┌─ Given records

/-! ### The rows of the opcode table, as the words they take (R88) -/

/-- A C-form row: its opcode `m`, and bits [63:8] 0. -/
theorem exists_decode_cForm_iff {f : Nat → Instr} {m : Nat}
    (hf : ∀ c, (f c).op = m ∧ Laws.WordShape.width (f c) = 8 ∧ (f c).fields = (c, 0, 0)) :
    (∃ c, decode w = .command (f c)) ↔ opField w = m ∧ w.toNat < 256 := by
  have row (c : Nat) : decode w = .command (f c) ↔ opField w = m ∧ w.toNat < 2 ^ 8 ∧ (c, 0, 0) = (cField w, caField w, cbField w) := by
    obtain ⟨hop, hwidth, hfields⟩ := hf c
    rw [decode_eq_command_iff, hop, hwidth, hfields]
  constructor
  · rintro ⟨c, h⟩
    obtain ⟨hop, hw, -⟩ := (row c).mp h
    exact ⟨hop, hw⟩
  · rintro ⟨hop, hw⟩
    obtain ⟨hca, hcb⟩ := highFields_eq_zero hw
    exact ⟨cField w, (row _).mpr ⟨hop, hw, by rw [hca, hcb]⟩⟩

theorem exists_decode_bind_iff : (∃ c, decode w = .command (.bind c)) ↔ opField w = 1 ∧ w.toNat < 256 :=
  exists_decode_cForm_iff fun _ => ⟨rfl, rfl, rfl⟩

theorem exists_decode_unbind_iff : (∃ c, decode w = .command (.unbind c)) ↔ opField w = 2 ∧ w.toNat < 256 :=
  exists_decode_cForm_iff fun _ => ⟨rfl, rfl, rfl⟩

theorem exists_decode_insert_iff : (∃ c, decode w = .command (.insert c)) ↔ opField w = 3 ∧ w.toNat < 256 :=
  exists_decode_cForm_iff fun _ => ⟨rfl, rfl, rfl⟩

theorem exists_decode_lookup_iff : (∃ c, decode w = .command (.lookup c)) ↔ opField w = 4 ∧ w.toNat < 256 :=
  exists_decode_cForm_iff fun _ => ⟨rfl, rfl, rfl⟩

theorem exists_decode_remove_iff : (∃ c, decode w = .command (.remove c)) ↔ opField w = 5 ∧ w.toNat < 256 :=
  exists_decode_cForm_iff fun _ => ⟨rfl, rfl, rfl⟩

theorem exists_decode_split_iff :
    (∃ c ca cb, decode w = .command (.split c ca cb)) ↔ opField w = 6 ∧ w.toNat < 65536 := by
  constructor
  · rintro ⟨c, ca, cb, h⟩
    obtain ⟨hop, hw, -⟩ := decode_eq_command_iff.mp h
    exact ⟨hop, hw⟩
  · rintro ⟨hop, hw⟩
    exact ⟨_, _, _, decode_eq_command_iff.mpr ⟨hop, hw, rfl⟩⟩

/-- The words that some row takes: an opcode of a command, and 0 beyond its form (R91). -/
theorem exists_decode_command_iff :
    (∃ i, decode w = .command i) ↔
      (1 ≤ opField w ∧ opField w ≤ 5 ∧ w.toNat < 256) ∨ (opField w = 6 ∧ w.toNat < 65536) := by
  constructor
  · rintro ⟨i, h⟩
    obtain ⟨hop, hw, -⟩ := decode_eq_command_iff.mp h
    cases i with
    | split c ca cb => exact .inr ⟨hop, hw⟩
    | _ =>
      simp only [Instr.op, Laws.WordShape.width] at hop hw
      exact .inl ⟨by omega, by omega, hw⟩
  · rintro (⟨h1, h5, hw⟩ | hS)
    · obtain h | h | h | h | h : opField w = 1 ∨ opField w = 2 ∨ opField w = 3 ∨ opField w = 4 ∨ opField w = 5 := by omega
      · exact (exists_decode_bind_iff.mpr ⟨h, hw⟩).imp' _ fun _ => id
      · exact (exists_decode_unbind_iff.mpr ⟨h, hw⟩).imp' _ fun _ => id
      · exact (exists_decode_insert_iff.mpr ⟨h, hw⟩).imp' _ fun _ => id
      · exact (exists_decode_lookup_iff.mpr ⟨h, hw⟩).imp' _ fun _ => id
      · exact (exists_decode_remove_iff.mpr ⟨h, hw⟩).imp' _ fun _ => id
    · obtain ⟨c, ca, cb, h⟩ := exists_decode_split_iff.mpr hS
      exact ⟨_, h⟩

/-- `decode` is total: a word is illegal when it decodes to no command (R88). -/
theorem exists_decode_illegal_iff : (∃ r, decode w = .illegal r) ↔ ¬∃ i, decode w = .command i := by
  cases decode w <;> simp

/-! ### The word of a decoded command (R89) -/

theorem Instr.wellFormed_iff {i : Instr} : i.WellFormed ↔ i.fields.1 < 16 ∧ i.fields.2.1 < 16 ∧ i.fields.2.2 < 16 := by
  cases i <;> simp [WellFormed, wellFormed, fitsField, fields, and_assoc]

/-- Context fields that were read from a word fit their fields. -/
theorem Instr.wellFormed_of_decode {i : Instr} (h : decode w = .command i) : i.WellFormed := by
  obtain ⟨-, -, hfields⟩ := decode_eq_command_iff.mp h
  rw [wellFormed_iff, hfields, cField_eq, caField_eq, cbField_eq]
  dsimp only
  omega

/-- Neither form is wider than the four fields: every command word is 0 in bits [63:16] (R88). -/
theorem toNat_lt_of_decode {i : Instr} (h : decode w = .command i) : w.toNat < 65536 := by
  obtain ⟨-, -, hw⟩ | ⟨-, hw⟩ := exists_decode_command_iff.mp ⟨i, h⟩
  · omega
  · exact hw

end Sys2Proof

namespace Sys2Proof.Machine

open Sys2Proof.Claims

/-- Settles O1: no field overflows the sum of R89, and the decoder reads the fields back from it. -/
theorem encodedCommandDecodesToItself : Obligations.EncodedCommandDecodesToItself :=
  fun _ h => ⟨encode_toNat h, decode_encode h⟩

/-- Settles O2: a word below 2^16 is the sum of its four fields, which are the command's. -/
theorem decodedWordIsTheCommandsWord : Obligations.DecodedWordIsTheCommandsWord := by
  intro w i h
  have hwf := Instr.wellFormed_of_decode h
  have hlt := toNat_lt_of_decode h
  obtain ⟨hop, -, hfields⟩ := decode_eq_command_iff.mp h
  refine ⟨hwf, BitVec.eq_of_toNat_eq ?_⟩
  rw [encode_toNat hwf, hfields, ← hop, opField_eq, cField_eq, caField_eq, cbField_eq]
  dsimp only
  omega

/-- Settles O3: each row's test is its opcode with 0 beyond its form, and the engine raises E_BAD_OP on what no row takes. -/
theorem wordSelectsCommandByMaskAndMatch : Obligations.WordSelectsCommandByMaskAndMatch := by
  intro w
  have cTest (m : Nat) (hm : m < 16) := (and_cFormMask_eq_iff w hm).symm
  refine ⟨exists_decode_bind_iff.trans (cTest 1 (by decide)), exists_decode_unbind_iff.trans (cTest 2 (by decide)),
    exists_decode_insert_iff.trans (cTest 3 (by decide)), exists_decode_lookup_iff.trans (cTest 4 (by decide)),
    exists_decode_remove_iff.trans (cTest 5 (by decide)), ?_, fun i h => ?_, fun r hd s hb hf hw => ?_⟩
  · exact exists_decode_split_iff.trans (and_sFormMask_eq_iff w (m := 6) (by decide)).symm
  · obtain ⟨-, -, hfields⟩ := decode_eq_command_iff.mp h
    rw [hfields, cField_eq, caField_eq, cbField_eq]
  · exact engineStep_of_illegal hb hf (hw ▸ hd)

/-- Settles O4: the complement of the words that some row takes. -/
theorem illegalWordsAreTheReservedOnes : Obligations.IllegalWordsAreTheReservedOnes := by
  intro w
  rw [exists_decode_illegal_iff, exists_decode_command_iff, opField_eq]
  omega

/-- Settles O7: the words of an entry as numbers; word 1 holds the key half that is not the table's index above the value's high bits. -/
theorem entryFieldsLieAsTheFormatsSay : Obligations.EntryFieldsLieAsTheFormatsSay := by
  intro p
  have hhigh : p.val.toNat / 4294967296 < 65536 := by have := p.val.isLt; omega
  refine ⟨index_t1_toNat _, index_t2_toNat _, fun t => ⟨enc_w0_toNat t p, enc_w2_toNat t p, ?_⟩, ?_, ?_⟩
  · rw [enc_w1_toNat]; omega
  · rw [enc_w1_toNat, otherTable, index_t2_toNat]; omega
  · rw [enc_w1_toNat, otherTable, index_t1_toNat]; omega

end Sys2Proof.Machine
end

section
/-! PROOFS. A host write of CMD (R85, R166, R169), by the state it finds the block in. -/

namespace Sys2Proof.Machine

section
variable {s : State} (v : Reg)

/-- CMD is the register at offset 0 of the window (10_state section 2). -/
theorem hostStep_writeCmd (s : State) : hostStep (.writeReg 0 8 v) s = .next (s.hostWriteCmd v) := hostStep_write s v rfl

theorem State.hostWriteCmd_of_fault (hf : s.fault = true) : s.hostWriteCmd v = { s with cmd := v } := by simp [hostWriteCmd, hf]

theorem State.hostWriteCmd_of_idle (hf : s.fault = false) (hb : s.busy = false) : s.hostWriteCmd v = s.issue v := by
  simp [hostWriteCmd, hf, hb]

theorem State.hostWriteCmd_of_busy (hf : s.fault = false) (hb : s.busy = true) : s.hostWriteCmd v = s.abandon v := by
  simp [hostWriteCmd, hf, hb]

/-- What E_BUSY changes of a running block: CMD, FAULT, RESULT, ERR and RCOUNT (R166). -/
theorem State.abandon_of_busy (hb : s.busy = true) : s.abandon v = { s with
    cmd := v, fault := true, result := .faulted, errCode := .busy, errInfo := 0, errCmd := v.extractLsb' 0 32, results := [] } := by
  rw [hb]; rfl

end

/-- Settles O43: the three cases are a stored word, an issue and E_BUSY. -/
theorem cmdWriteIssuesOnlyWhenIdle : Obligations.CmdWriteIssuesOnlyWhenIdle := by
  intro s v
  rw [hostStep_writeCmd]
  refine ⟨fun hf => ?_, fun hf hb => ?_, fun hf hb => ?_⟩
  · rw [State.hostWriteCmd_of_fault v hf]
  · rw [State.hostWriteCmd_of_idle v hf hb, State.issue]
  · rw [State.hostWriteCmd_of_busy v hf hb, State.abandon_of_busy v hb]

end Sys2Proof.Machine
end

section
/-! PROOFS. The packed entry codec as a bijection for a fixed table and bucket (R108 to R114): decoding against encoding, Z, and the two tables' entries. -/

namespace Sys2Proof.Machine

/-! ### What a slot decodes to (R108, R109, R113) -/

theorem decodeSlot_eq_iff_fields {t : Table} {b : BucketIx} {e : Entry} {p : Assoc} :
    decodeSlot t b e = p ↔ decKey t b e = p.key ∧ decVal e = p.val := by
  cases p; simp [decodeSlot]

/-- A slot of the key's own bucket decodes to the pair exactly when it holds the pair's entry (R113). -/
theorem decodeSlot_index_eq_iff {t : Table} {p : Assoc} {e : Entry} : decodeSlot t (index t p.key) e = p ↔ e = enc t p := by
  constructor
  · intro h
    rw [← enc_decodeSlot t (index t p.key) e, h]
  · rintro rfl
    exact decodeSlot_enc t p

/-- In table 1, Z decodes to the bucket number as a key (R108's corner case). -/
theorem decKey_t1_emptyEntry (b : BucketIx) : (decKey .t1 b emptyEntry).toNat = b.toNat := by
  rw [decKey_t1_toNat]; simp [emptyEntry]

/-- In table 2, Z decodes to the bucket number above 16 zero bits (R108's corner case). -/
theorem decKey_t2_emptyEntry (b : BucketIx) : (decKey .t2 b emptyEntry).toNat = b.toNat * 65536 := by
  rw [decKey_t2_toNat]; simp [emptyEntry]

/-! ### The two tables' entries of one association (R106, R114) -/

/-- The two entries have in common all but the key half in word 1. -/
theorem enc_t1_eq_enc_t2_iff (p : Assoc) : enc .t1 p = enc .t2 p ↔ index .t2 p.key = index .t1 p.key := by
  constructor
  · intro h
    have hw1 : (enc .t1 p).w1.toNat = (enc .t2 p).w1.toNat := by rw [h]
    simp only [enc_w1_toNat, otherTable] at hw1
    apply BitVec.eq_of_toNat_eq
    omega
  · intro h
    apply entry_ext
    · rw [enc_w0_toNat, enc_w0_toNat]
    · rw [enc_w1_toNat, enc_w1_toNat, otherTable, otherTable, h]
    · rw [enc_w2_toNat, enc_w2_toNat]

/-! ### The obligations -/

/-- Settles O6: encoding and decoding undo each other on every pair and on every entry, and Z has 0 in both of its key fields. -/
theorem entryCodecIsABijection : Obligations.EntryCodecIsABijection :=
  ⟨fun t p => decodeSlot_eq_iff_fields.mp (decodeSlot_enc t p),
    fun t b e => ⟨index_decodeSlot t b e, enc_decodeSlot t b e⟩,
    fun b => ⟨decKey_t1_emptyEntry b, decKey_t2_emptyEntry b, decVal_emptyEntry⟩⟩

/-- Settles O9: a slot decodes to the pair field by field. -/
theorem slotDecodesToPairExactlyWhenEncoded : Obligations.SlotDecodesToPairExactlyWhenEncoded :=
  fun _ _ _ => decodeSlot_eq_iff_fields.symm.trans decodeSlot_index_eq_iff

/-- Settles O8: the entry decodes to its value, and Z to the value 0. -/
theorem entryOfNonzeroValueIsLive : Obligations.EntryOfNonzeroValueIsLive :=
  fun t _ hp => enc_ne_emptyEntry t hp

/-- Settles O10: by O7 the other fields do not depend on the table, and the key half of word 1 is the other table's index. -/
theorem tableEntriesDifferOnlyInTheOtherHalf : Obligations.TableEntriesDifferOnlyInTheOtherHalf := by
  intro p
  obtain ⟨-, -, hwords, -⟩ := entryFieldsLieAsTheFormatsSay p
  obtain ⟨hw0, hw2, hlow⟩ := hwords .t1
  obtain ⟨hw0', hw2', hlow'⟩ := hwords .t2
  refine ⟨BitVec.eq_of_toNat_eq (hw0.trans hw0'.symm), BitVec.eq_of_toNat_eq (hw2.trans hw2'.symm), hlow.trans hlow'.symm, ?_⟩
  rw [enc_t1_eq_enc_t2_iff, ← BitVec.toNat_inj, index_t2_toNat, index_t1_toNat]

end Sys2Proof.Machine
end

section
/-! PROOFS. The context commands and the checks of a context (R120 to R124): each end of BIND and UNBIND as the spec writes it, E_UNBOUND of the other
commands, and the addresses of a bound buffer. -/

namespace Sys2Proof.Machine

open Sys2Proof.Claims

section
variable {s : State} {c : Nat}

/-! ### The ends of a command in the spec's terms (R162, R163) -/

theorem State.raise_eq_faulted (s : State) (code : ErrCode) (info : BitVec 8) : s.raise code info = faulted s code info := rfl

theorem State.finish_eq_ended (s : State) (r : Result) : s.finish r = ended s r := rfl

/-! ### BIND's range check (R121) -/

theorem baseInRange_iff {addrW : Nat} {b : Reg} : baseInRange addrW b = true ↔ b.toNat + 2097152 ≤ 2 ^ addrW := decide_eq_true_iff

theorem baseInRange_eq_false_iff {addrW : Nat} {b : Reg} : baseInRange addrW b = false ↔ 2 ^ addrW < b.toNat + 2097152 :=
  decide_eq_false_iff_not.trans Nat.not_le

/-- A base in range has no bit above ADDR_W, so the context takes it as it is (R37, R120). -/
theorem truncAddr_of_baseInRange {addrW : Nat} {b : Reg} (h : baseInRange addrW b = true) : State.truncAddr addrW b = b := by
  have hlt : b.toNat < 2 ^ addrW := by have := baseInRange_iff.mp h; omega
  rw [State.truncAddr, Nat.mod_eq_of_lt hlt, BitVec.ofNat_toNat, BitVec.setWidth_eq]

└─

**Work task**
Search the records for the word "opcode" and copy out every line that holds it.

**Solution below**
/-! ### The rows of the opcode table, as the words they take (R88) -/
/-- A C-form row: its opcode `m`, and bits [63:8] 0. -/
/-- The words that some row takes: an opcode of a command, and 0 beyond its form (R91). -/
/-- Settles O3: each row's test is its opcode with 0 beyond its form, and the engine raises E_BAD_OP on what no row takes. -/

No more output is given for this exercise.